### Your goal
Beginning with the first line of the material, set down each line exactly as written, up to and including the line with "r x).pcSeq = s.pcSeq := by".

(Beginning of Information given)

@[simp] theorem State.afterSum_pc (s : State) (c : WriteClass) (r : Byte) (x : Sum) : (s.afterSum c r x).pc = s.pc := by
  simp [State.afterSum, State.setDest]
@[simp] theorem State.afterSum_npc (s : State) (c : WriteClass) (r : Byte) (x : Sum) : (s.afterSum c r x).npc = s.npc := by
  simp [State.afterSum, State.setDest]
@[simp] theorem State.afterSum_lastpc (s : State) (c : WriteClass) (r : Byte) (x : Sum) : (s.afterSum c r x).lastpc = s.lastpc := by
  simp [State.afterSum, State.setDest]
@[simp] theorem State.afterSum_lastpcKnown (s : State) (c : WriteClass) (r : Byte) (x : Sum) : (s.afterSum c r x).lastpcKnown = s.lastpcKnown := by
  simp [State.afterSum, State.setDest]
@[simp] theorem State.afterSum_pcSeq (s : State) (c : WriteClass) (r : Byte) (x : Sum) : (s.afterSum c r x).pcSeq = s.pcSeq := by
  simp [State.afterSum, State.setDest]
@[simp] theorem State.afterSum_npcSeq (s : State) (c : WriteClass) (r : Byte) (x : Sum) : (s.afterSum c r x).npcSeq = s.npcSeq := by
  simp [State.afterSum, State.setDest]
@[simp] theorem State.afterSum_acc (s : State) (c : WriteClass) (r : Byte) (x : Sum) : (s.afterSum c r x).acc = s.acc := by
  simp [State.afterSum, State.setDest]
@[simp] theorem State.afterSum_cps (s : State) (c : WriteClass) (r : Byte) (x : Sum) : (s.afterSum c r x).cps = s.cps := by
  simp [State.afterSum, State.setDest]
@[simp] theorem State.afterSum_sr (s : State) (c : WriteClass) (r : Byte) (x : Sum) : (s.afterSum c r x).sr = s.sr := by
  simp [State.afterSum, State.setDest]
@[simp] theorem State.afterSum_tlb (s : State) (c : WriteClass) (r : Byte) (x : Sum) : (s.afterSum c r x).tlb = s.tlb := by
  simp [State.afterSum, State.setDest]
@[simp] theorem State.afterSum_tlbUsage (s : State) (c : WriteClass) (r : Byte) (x : Sum) : (s.afterSum c r x).tlbUsage = s.tlbUsage := by
  simp [State.afterSum, State.setDest]
@[simp] theorem State.afterSum_idmem (s : State) (c : WriteClass) (r : Byte) (x : Sum) : (s.afterSum c r x).idmem = s.idmem := by
  simp [State.afterSum, State.setDest]
@[simp] theorem State.afterSum_imem (s : State) (c : WriteClass) (r : Byte) (x : Sum) : (s.afterSum c r x).imem = s.imem := by
  simp [State.afterSum, State.setDest]
@[simp] theorem State.afterSum_irom (s : State) (c : WriteClass) (r : Byte) (x : Sum) : (s.afterSum c r x).irom = s.irom := by
  simp [State.afterSum, State.setDest]
@[simp] theorem State.afterSum_btc (s : State) (c : WriteClass) (r : Byte) (x : Sum) : (s.afterSum c r x).btc = s.btc := by
  simp [State.afterSum, State.setDest]
@[simp] theorem State.afterSum_prefetched (s : State) (c : WriteClass) (r : Byte) (x : Sum) : (s.afterSum c r x).prefetched = s.prefetched := by
  simp [State.afterSum, State.setDest]
@[simp] theorem State.afterSum_early (s : State) (c : WriteClass) (r : Byte) (x : Sum) : (s.afterSum c r x).early = s.early := by
  simp [State.afterSum, State.setDest]
@[simp] theorem State.afterSum_oldFetch (s : State) (c : WriteClass) (r : Byte) (x : Sum) : (s.afterSum c r x).oldFetch = s.oldFetch := by
  simp [State.afterSum, State.setDest]
@[simp] theorem State.afterSum_hz (s : State) (c : WriteClass) (r : Byte) (x : Sum) : (s.afterSum c r x).hz = s.hz := by
  simp [State.afterSum, State.setDest]
@[simp] theorem State.afterSum_fzWindow (s : State) (c : WriteClass) (r : Byte) (x : Sum) : (s.afterSum c r x).fzWindow = s.fzWindow := by
  simp [State.afterSum, State.setDest]
@[simp] theorem State.afterSum_derrEvent (s : State) (c : WriteClass) (r : Byte) (x : Sum) : (s.afterSum c r x).derrEvent = s.derrEvent := by
  simp [State.afterSum, State.setDest]
@[simp] theorem State.afterSum_derrLeft (s : State) (c : WriteClass) (r : Byte) (x : Sum) : (s.afterSum c r x).derrLeft = s.derrLeft := by
  simp [State.afterSum, State.setDest]
@[simp] theorem State.afterSum_derrLoad (s : State) (c : WriteClass) (r : Byte) (x : Sum) : (s.afterSum c r x).derrLoad = s.derrLoad := by
  simp [State.afterSum, State.setDest]
@[simp] theorem State.afterSum_warnPending (s : State) (c : WriteClass) (r : Byte) (x : Sum) : (s.afterSum c r x).warnPending = s.warnPending := by
  simp [State.afterSum, State.setDest]
@[simp] theorem State.afterSum_opMode (s : State) (c : WriteClass) (r : Byte) (x : Sum) : (s.afterSum c r x).opMode = s.opMode := by
  simp [State.afterSum, State.setDest]
@[simp] theorem State.afterSum_debugger (s : State) (c : WriteClass) (r : Byte) (x : Sum) : (s.afterSum c r x).debugger = s.debugger := by
  simp [State.afterSum, State.setDest]
@[simp] theorem State.afterSum_holes (s : State) (c : WriteClass) (r : Byte) (x : Sum) : (s.afterSum c r x).holes = s.holes := by
  simp [State.afterSum, State.setDest]
@[simp] theorem State.afterSum_cur (s : State) (c : WriteClass) (r : Byte) (x : Sum) : (s.afterSum c r x).cur = s.cur := by
  simp [State.afterSum, State.setDest]
@[simp] theorem State.afterSum_inputs (s : State) (c : WriteClass) (r : Byte) (x : Sum) : (s.afterSum c r x).inputs = s.inputs := by
  simp [State.afterSum, State.setDest]
@[simp] theorem State.afterSum_accesses (s : State) (c : WriteClass) (r : Byte) (x : Sum) : (s.afterSum c r x).accesses = s.accesses := by
  simp [State.afterSum, State.setDest]
@[simp] theorem State.afterSum_fresh (s : State) (c : WriteClass) (r : Byte) (x : Sum) : (s.afterSum c r x).fresh = s.fresh := by
  simp [State.afterSum, State.setDest]

@[simp] theorem State.afterAccess_pc (s : State) (x : Xfer) : (s.afterAccess x).pc = s.pc := by
  simp [State.afterAccess]
@[simp] theorem State.afterAccess_npc (s : State) (x : Xfer) : (s.afterAccess x).npc = s.npc := by
  simp [State.afterAccess]
@[simp] theorem State.afterAccess_lastpc (s : State) (x : Xfer) : (s.afterAccess x).lastpc = s.lastpc := by
  simp [State.afterAccess]
@[simp] theorem State.afterAccess_lastpcKnown (s : State) (x : Xfer) : (s.afterAccess x).lastpcKnown = s.lastpcKnown := by
  simp [State.afterAccess]
@[simp] theorem State.afterAccess_pcSeq (s : State) (x : Xfer) : (s.afterAccess x).pcSeq = s.pcSeq := by
  simp [State.afterAccess]
@[simp] theorem State.afterAccess_npcSeq (s : State) (x : Xfer) : (s.afterAccess x).npcSeq = s.npcSeq := by
  simp [State.afterAccess]
@[simp] theorem State.afterAccess_sp (s : State) (x : Xfer) : (s.afterAccess x).sp = s.sp := by
  simp [State.afterAccess]
@[simp] theorem State.afterAccess_spShadow (s : State) (x : Xfer) : (s.afterAccess x).spShadow = s.spShadow := by
  simp [State.afterAccess]
@[simp] theorem State.afterAccess_spValid (s : State) (x : Xfer) : (s.afterAccess x).spValid = s.spValid := by
  simp [State.afterAccess]
@[simp] theorem State.afterAccess_cca (s : State) (x : Xfer) : (s.afterAccess x).cca = s.cca := by
  simp [State.afterAccess]
@[simp] theorem State.afterAccess_globals (s : State) (x : Xfer) : (s.afterAccess x).globals = s.globals := by
  simp [State.afterAccess]
@[simp] theorem State.afterAccess_locals (s : State) (x : Xfer) : (s.afterAccess x).locals = s.locals := by
  simp [State.afterAccess]
@[simp] theorem State.afterAccess_acc (s : State) (x : Xfer) : (s.afterAccess x).acc = s.acc := by
  simp [State.afterAccess]
@[simp] theorem State.afterAccess_sr (s : State) (x : Xfer) : (s.afterAccess x).sr = s.sr := by
  simp [State.afterAccess]
@[simp] theorem State.afterAccess_tlb (s : State) (x : Xfer) : (s.afterAccess x).tlb = s.tlb := by
  simp [State.afterAccess]
@[simp] theorem State.afterAccess_tlbUsage (s : State) (x : Xfer) : (s.afterAccess x).tlbUsage = s.tlbUsage := by
  simp [State.afterAccess]
@[simp] theorem State.afterAccess_idmem (s : State) (x : Xfer) : (s.afterAccess x).idmem = s.idmem := by
  simp [State.afterAccess]
@[simp] theorem State.afterAccess_imem (s : State) (x : Xfer) : (s.afterAccess x).imem = s.imem := by
  simp [State.afterAccess]
@[simp] theorem State.afterAccess_irom (s : State) (x : Xfer) : (s.afterAccess x).irom = s.irom := by
  simp [State.afterAccess]
@[simp] theorem State.afterAccess_btc (s : State) (x : Xfer) : (s.afterAccess x).btc = s.btc := by
  simp [State.afterAccess]
@[simp] theorem State.afterAccess_prefetched (s : State) (x : Xfer) : (s.afterAccess x).prefetched = s.prefetched := by
  simp [State.afterAccess]
@[simp] theorem State.afterAccess_early (s : State) (x : Xfer) : (s.afterAccess x).early = s.early := by
  simp [State.afterAccess]
@[simp] theorem State.afterAccess_oldFetch (s : State) (x : Xfer) : (s.afterAccess x).oldFetch = s.oldFetch := by
  simp [State.afterAccess]
@[simp] theorem State.afterAccess_hz (s : State) (x : Xfer) : (s.afterAccess x).hz = s.hz := by
  simp [State.afterAccess]
@[simp] theorem State.afterAccess_hzNext (s : State) (x : Xfer) : (s.afterAccess x).hzNext = s.hzNext := by
  simp [State.afterAccess]
@[simp] theorem State.afterAccess_fzWindow (s : State) (x : Xfer) : (s.afterAccess x).fzWindow = s.fzWindow := by
  simp [State.afterAccess]
@[simp] theorem State.afterAccess_derrEvent (s : State) (x : Xfer) : (s.afterAccess x).derrEvent = s.derrEvent := by
  simp [State.afterAccess]
@[simp] theorem State.afterAccess_derrLeft (s : State) (x : Xfer) : (s.afterAccess x).derrLeft = s.derrLeft := by
  simp [State.afterAccess]
@[simp] theorem State.afterAccess_derrLoad (s : State) (x : Xfer) : (s.afterAccess x).derrLoad = s.derrLoad := by
  simp [State.afterAccess]
@[simp] theorem State.afterAccess_warnPending (s : State) (x : Xfer) : (s.afterAccess x).warnPending = s.warnPending := by
  simp [State.afterAccess]
@[simp] theorem State.afterAccess_opMode (s : State) (x : Xfer) : (s.afterAccess x).opMode = s.opMode := by
  simp [State.afterAccess]
@[simp] theorem State.afterAccess_debugger (s : State) (x : Xfer) : (s.afterAccess x).debugger = s.debugger := by
  simp [State.afterAccess]
@[simp] theorem State.afterAccess_holes (s : State) (x : Xfer) : (s.afterAccess x).holes = s.holes := by
  simp [State.afterAccess]
@[simp] theorem State.afterAccess_cur (s : State) (x : Xfer) : (s.afterAccess x).cur = s.cur := by
  simp [State.afterAccess]
@[simp] theorem State.afterAccess_inputs (s : State) (x : Xfer) : (s.afterAccess x).inputs = s.inputs := by
  simp [State.afterAccess]
@[simp] theorem State.afterAccess_accesses (s : State) (x : Xfer) : (s.afterAccess x).accesses = s.accesses := by
  simp [State.afterAccess]
@[simp] theorem State.afterAccess_fresh (s : State) (x : Xfer) : (s.afterAccess x).fresh = s.fresh := by
  simp [State.afterAccess]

(End of Information given)

### Exercise response
@[simp] theorem State.afterSum_pc (s : State) (c : WriteClass) (r : Byte) (x : Sum) : (s.afterSum c r x).pc = s.pc := by
  simp [State.afterSum, State.setDest]
@[simp] theorem State.afterSum_npc (s : State) (c : WriteClass) (r : Byte) (x : Sum) : (s.afterSum c r x).npc = s.npc := by
  simp [State.afterSum, State.setDest]
@[simp] theorem State.afterSum_lastpc (s : State) (c : WriteClass) (r : Byte) (x : Sum) : (s.afterSum c r x).lastpc = s.lastpc := by
  simp [State.afterSum, State.setDest]
@[simp] theorem State.afterSum_lastpcKnown (s : State) (c : WriteClass) (r : Byte) (x : Sum) : (s.afterSum c r x).lastpcKnown = s.lastpcKnown := by
  simp [State.afterSum, State.setDest]
@[simp] theorem State.afterSum_pcSeq (s : State) (c : WriteClass) (r : Byte) (x : Sum) : (s.afterSum c r x).pcSeq = s.pcSeq := by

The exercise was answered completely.